Assignment
In the entries below, find the line with "if s.rst.phase != .abort then s" and print exactly every line from there up to and including the line with "(s.rst.por && s.rst.porUntil.isNone)", with no other lines.

Material shown
/-- A write to HR_RST_CMD (R540, R541). -/
def State.rstCmd (s : State) (path : Path) (w : Word) : State :=
  if s.domHeld 1 then s
  else
    match s.rstCmdOk path w with
    | none => s
    | some false =>
      (s.modRst (fun r => { r with refused := true })).raise
        { code := 0x81, d0 := w.bits 1 0, d1 := (match path with | .bar => 0 | .lane => 1) }
    | some true =>
      if w.bits 1 0 = 1 then s.warmStart 4
      else
        let hold := if s.rst.large then 160 else us 64
        ((s.bkCount 3).wideStart).modRst (fun r => { r with coldCmd := some (s.now + hold) })

/-- WARM: a write of HR_RST_CMD with KIND 1. -/
def execWarm (path : Path) (w : Word) (s : State) : Host.Outcome State Fault Refusal :=
  ran s (if w.bits 1 0 = 1 then s.rstCmd path w else s)

/-- COLD: a write of HR_RST_CMD with KIND 2. -/
def execCold (path : Path) (w : Word) (s : State) : Host.Outcome State Fault Refusal :=
  ran s (if w.bits 1 0 = 2 then s.rstCmd path w else s)

/-! ### Supplies (R538, R562, R23, R574, R585) -/

/-- The standby rail falls: all state but the store's persisted words and the backup domain is lost, and a write being
persisted may be torn. -/
def State.railFall (s : State) : State :=
  let torn := match s.ps.busy with
    | some (x, _) => some (x.word, x.value)
    | none => s.ps.tornWord
  let s := s.wideClear
  { s with
    regs := []
    err := { s.err with log := [], seq := 0, sent := 0 }
    pres := ⟨none, none, s.pres.sealOpen, 0, false, false⟩
    ps := { s.ps with busy := none, queue := [], tornWord := torn }
    rst := { Rst.reset with
      phase := .held
      step := 0
      ready := 0
      por := true
      coldPin := s.rst.coldPin
      large := s.rst.large
      strap := 0
      standby := false
      wide := true
      outLow := some (s.now + us 64) } }

/-- STANDBY_RAIL_FALL. -/
def execStandbyRailFall (s : State) : Host.Outcome State Fault Refusal :=
  ran s (if s.rst.standby then s.railFall else s)

/-- POWER_ON: the standby rail rises; with YF_REFCLK good the power-on source releases after 1,024 cycles. A rail that was
up has dipped. The assertion is counted at once where the backup domain's contents stand, and in step 1 where they were
lost (R570). -/
def execPowerOn (s : State) : Host.Outcome State Fault Refusal :=
  let clock := !s.hall.refLost || s.hall.refReturn
  let s1 := if s.rst.standby then s.railFall else s
  let s1 := if s1.bk.gone then s1 else s1.bkCount 1
  let s1 := if s1.rst.coldPin then s1.bkCount 2 else s1
  ran s (s1.modRst (fun r => { r with
    standby := true
    porUntil := if clock then some (s.now + 10240) else none
    assertAt := s.now
    outLow := some (s.now + us 64) }))

/-- VBAK_LOSS: with the standby rail off, the backup domain's contents are lost. -/
def execVbakLoss (s : State) : Host.Outcome State Fault Refusal :=
  ran s (if s.rst.standby then s else s.modBk (fun b => { b with gone := true, valid := false }))

/-! ### The end of the abort phase and of a hold (R541) -/

/-- ABORT_PHASE_END: at most 50 µs after the source asserted, the domains are held in reset. -/
def execAbortPhaseEnd (s : State) : Host.Outcome State Fault Refusal :=
  ran s (
    if s.rst.phase != .abort then s
    else s.modRst (fun r => { r with
      phase := .held
      step := 1
      abortEnd := none
      warm := if r.large then some (s.now + 160) else r.warm }))

/-- RESET_HOLD_END: the self-timed source that ends its hold first releases. -/
def execResetHoldEnd (s : State) : Host.Outcome State Fault Refusal :=
  came s (
    if s.rst.phase == .abort then s
    else match s.rst.coldCmd, s.rst.warm with
      | some c, some w =>
        if c ≤ w then (s.due c).modRst (fun r => { r with coldCmd := none })
        else (s.due w).modRst (fun r => { r with warm := none })
      | some c, none => (s.due c).modRst (fun r => { r with coldCmd := none })
      | none, some w => (s.due w).modRst (fun r => { r with warm := none })
      | none, none => s)

/-! ### The release sequence (R543, R552 to R555) -/

/-- A source that still reaches step n's domain keeps it in reset; power-on is taken as released once its time has come. -/
def State.stepHeld (s : State) (n : Nat) : Bool :=
  (s.rst.por && s.rst.porUntil.isNone) || s.rst.coldPin || s.rst.coldCmd.isSome || (s.rst.warm.isSome && decide (n ≥ 2))

/-- The earliest time of the next step: in small style, 64 µs after the first assertion; in large style the gap after the
previous domain became ready (R552, R553). Step 1 is the one that measures the strap, so its style is applied when the
handrail is ready (`State.step1At`, log 64). -/
def State.stepDue (s : State) : Nat :=
  let por := s.rst.porUntil.getD 0
  let style :=
    if s.rst.step = 0 then 0
    else if s.rst.large then (s.rst.gapFrom.elim 0 (fun t => t + 10 * s.rbits Reg.HR_RST_GAP 15 0))
    else s.rst.assertAt + us 64
  max por style

/-- When step 1 was taken, by the style of the strap it measures: in small style not before 64 µs after the assertion
(log 64). -/
def State.step1At (s : State) (strap : Nat) : Nat :=
  if (strapBits (strap % 256)).testBit 0 then s.rst.stepAt else max s.rst.stepAt (s.rst.assertAt + us 64)

/-- RELEASE_STEP: the next step of the release sequence is taken. The release of the Zhoni datapath after a warm reset
starts the quarantine of R282 and the refusals of R335. -/
def execReleaseStep (s : State) : Host.Outcome State Fault Refusal :=
  came s (
    let n := s.rst.step + 1
    if (s.rst.phase != .held && s.rst.phase != .releasing) || s.rst.step != s.rst.ready || decide (n > 6) || s.stepHeld n then s
    else
      let s := s.due s.stepDue
      let s := s.modRst (fun r => { r with phase := .releasing, step := n, stepAt := s.now, por := false, porUntil := none })
      if n = 6 && s.kite.quarWait then
        s.modKite (fun k => { k with
          quarWait := false, nackWait := false
          quarAll := some (s.now + 2 * s.lifeNs), nackUntil := some (s.now + 2 * s.lifeNs) })
      else s)

/-! ### Readiness (R554) -/

/-- Galleries at a power-on or cold reset: those fenced in FENCE, and the sixteen lowest others enabled (R594). -/
def State.galsAtStart (s : State) : State :=
  let fence := fun (g : Nat) => (s.reg Reg.ENG_PROFILE).bit (13 + g)
  let en := (galsWhere s.gals (fun _ => true)).filter (fun g => !fence g) |>.take 16
  { s with gals := ((upto 0 s.gals.length).zip s.gals).map (fun (n, (g : Gal)) =>
    { g with enabled := en.contains n, fenced := fence n, on := false }) }

/-- A write cut short by a loss of power is resolved to one of its two values (R574). -/
def State.resolveTorn (s : State) : State :=
  match s.ps.tornWord with
  | none => s
  | some (w, v) =>
    let new := freeBool s.freeSeq
    let s := s.draw.modPs (fun p => { p with
      tornWord := none
      torn := true
      words := if new then mapSet p.words w v else p.words
      counts := if new then mapPut p.counts w (min psLimit (mapCnt p.counts w + 1)) else p.counts })
    s.raise { code := 0x83, d0 := w }

/-- Step 1's work: the strap, the copies of the persistent registers, the profile, the backup check, the drain state and
the galleries (R554, R570, R578, R594, R598, R24). -/
def State.step1Ready (s : State) (strap : Nat) : State :=
  let c := strap % 256
  let s := s.modRst (fun r => { r with strap := c, large := (strapBits c).testBit 0 })
  let s := { s with hall := { Hall.reset with landingAt := s.now, refLost := s.hall.refLost } }
  let s := s.resolveTorn
  let s := (upto 0 6).foldl (fun (s : State) w => match psRegOf w with
    | some off => s.setReg off (s.psValue w)
    | none => s) s
  let s := { s with active := s.rbits Reg.ENG_PROFILE 1 0 }
  let s := if s.bk.gone then
      ((s.modBk (fun _ => ⟨true, true, false, s.err.therm, 0, 0, List.replicate 8 0, false⟩)).bkCount 1).raise { code := 0x82 }
    else s
  let s := s.modErr (fun e => { e with
    drain := if s.replace then .requested else .none
    drainCause := if s.replace then 7 else 0
    hourStart := s.now })
  let s := s.modBoot (fun b => { b with fromLane := (strapBits c).testBit 3 })
  s.galsAtStart.noteCap

/-- Step 2's work: after a power-on or cold reset each die is read and the repair map applied; after a warm one the
pending repairs are made. -/
def State.step2Ready (s : State) (temps : List Int) : State :=
  if s.rst.wide then
    let s := (upto 0 4).foldl (fun (s : State) k => s.sampleCol k ((temps.drop (16 * k)).take 16)) s
    s.applyMap.modRst (fun r => { r with wide := false })
  else (upto 0 4).foldl (fun (s : State) k => s.colPending k) s

/-- Step 5's work: enabled galleries power up, and a spare whose test the reset cut short is tested anew. -/
def State.step5Ready (s : State) : State :=
  ({ s with gals := s.gals.map (fun (g : Gal) => { g with on := g.enabled && !g.fenced }) }).takeSpareGal

/-- Step 6's work: RUN; pin configuration after a power-on or cold reset (R555); YF_RSTOUT# rises (R559, R560); an engine
that was DRAINING is DRAINED (R598); the flight now open has its budgets. -/
def State.step6Ready (s : State) : State :=
  let s := if s.rst.pincfg then s else s.pinConfig
  let s := s.modRst (fun r => { r with
    phase := .run, outLow := r.outLow.filter (fun t => decide (s.now < t)) })
  let s := if s.err.drain == .draining then
      (s.modErr (fun e => { e with drain := .drained })).raise { code := 0x00, d0 := s.err.drainCause }
    else s
  s.openFlight.wake

/-- How long after its step a domain is ready; none for the stairwells' bring-up, whose time within 110 µs varies. -/
def State.readyNs (s : State) (n : Nat) : Nat :=
  match n with
  | 1 => 5000
  | 2 => if s.rst.wide then 0 else 1000
  | 3 => ceilDiv 8192000 s.prof.engMhz
  | _ => 1000

/-- DOMAIN_READY: the domain of the step taken last is ready. -/
def execDomainReady (strap : Nat) (temps : List Int) (s : State) : Host.Outcome State Fault Refusal :=
  came s (
    let n := s.rst.step
    if s.rst.phase != .releasing || n != s.rst.ready + 1 then s
    else
      let s := if n = 1 then s.modRst (fun r => { r with stepAt := s.step1At strap }) else s
      let s := s.due (s.rst.stepAt + s.readyNs n)
      let s := s.modRst (fun r => { r with ready := n, gapFrom := some s.now })
      match n with
      | 1 => s.step1Ready strap
      | 2 => s.step2Ready temps
      | 3 => s.walkDone
      | 5 => s.step5Ready
      | 6 => s.step6Ready
      | _ => s)

/-- Level of YF_RSTOUT# (R559, R560). -/
def State.rstOut (s : State) : Bool :=
  match s.rst.outLow with
  | none => true
  | some t => s.rst.phase == .run && decide (s.now ≥ t)

/-! ### Boot (R564, R565) -/

/-- First word of an image slot. -/
def slotBase (slot : Nat) : Nat := if slot = 0 then 4096 else 10240

/-- Largest image, in words. -/
abbrev imageWords : Nat := 6144

/-- The words of boot control that describe a slot: size in words, CRC, version (log 6). -/
def slotCtl (slot : Nat) : Nat := 577 + 3 * slot

/-- The image in a slot. -/
def State.slotImage (s : State) (slot : Nat) : List Byte :=
  wordsBytes ((upto (slotBase slot) (min imageWords (s.psStored (slotCtl slot)).toNat)).map s.psStored)

/-- A slot's CRC-32C and signature hold. -/
def State.slotOk (s : State) (slot : Nat) : Bool :=
  let b := s.slotImage slot
  decide (crc32c 0 b = (s.psStored (slotCtl slot + 1)).toNat) && imageOk b

/-- The management core starts (R613): the watchdog's control returns to its reset value and its count starts. -/
def State.fwStart (s : State) (slot : Nat) (ver : Word) : State :=
  s.modBoot (fun b => { b with
    state := 3
    slot := slot
    fwVer := ver
    wdogCtl := 0x000101F4
    wdogWritten := false
    wdogStart := s.now
    running := true })

/-- The boot ROM tries the active slot and then the other. -/
def State.bootStore (s : State) : State :=
  let a := (s.psStored 576).toNat % 2
  if s.slotOk a then s.fwStart a (s.psStored (slotCtl a + 2))
  else if s.slotOk (1 - a) then s.fwStart (1 - a) (s.psStored (slotCtl (1 - a) + 2))
  else (s.modBoot (fun b => { b with state := 4 })).raise { code := 0x92, d0 := 1 - a }

/-- BOOT: after step 4, the management core boots from the source that the strap names. -/
def execBoot (s : State) : Host.Outcome State Fault Refusal :=
  ran s (
    if s.boot.state != 0 || s.domHeld 4 then s
    else if s.boot.fromLane then s.modBoot (fun b => { b with state := 2, image := [], lastReq := none })
    else s.bootStore)

/-- BOOT_REQUEST: once per second the boot ROM asks for an image. -/
def execBootRequest (s : State) : Host.Outcome State Fault Refusal :=
  came s (
    if s.boot.state != 2 || s.domHeld 4 then s
    else
      let s := match s.boot.lastReq with
        | some t => s.due (t + ms 1000)
        | none => s
      (s.emit (.lane 7 0 0 [])).modBoot (fun b => { b with lastReq := some s.now }))

/-- The bytes of an image received so far, when they run from byte 0 without a gap. -/
def Boot.received (b : Boot) : Option (List Byte) :=
  if b.image.map (·.1) = upto 0 b.image.length then some (b.image.map (·.2)) else none

/-- BOOT_IMAGE: part of an image arrives over the lane; the image starts once it is whole and its checks hold (log 6). -/
def execBootImage (off : Nat) (data : List Byte) (s : State) : Host.Outcome State Fault Refusal :=
  ran s (
    if s.boot.state != 2 || s.domHeld 4 || decide (off + data.length > 24576) then s
    else
      let s := s.modBoot (fun b => { b with
        image := (((upto off data.length).zip data).foldl (fun m (a, x) => mapSet m a x) b.image) })
      match s.boot.received with
      | some img => if imageOk img then s.fwStart s.boot.slot (imageVersion img) else s
      | none => s)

Solved problem
    if s.rst.phase != .abort then s
    else s.modRst (fun r => { r with
      phase := .held
      step := 1
      abortEnd := none
      warm := if r.large then some (s.now + 160) else r.warm }))

/-- RESET_HOLD_END: the self-timed source that ends its hold first releases. -/
def execResetHoldEnd (s : State) : Host.Outcome State Fault Refusal :=
  came s (
    if s.rst.phase == .abort then s
    else match s.rst.coldCmd, s.rst.warm with
      | some c, some w =>
        if c ≤ w then (s.due c).modRst (fun r => { r with coldCmd := none })
        else (s.due w).modRst (fun r => { r with warm := none })
      | some c, none => (s.due c).modRst (fun r => { r with coldCmd := none })
      | none, some w => (s.due w).modRst (fun r => { r with warm := none })
      | none, none => s)

/-! ### The release sequence (R543, R552 to R555) -/

/-- A source that still reaches step n's domain keeps it in reset; power-on is taken as released once its time has come. -/
def State.stepHeld (s : State) (n : Nat) : Bool :=
  (s.rst.por && s.rst.porUntil.isNone) || s.rst.coldPin || s.rst.coldCmd.isSome || (s.rst.warm.isSome && decide (n ≥ 2))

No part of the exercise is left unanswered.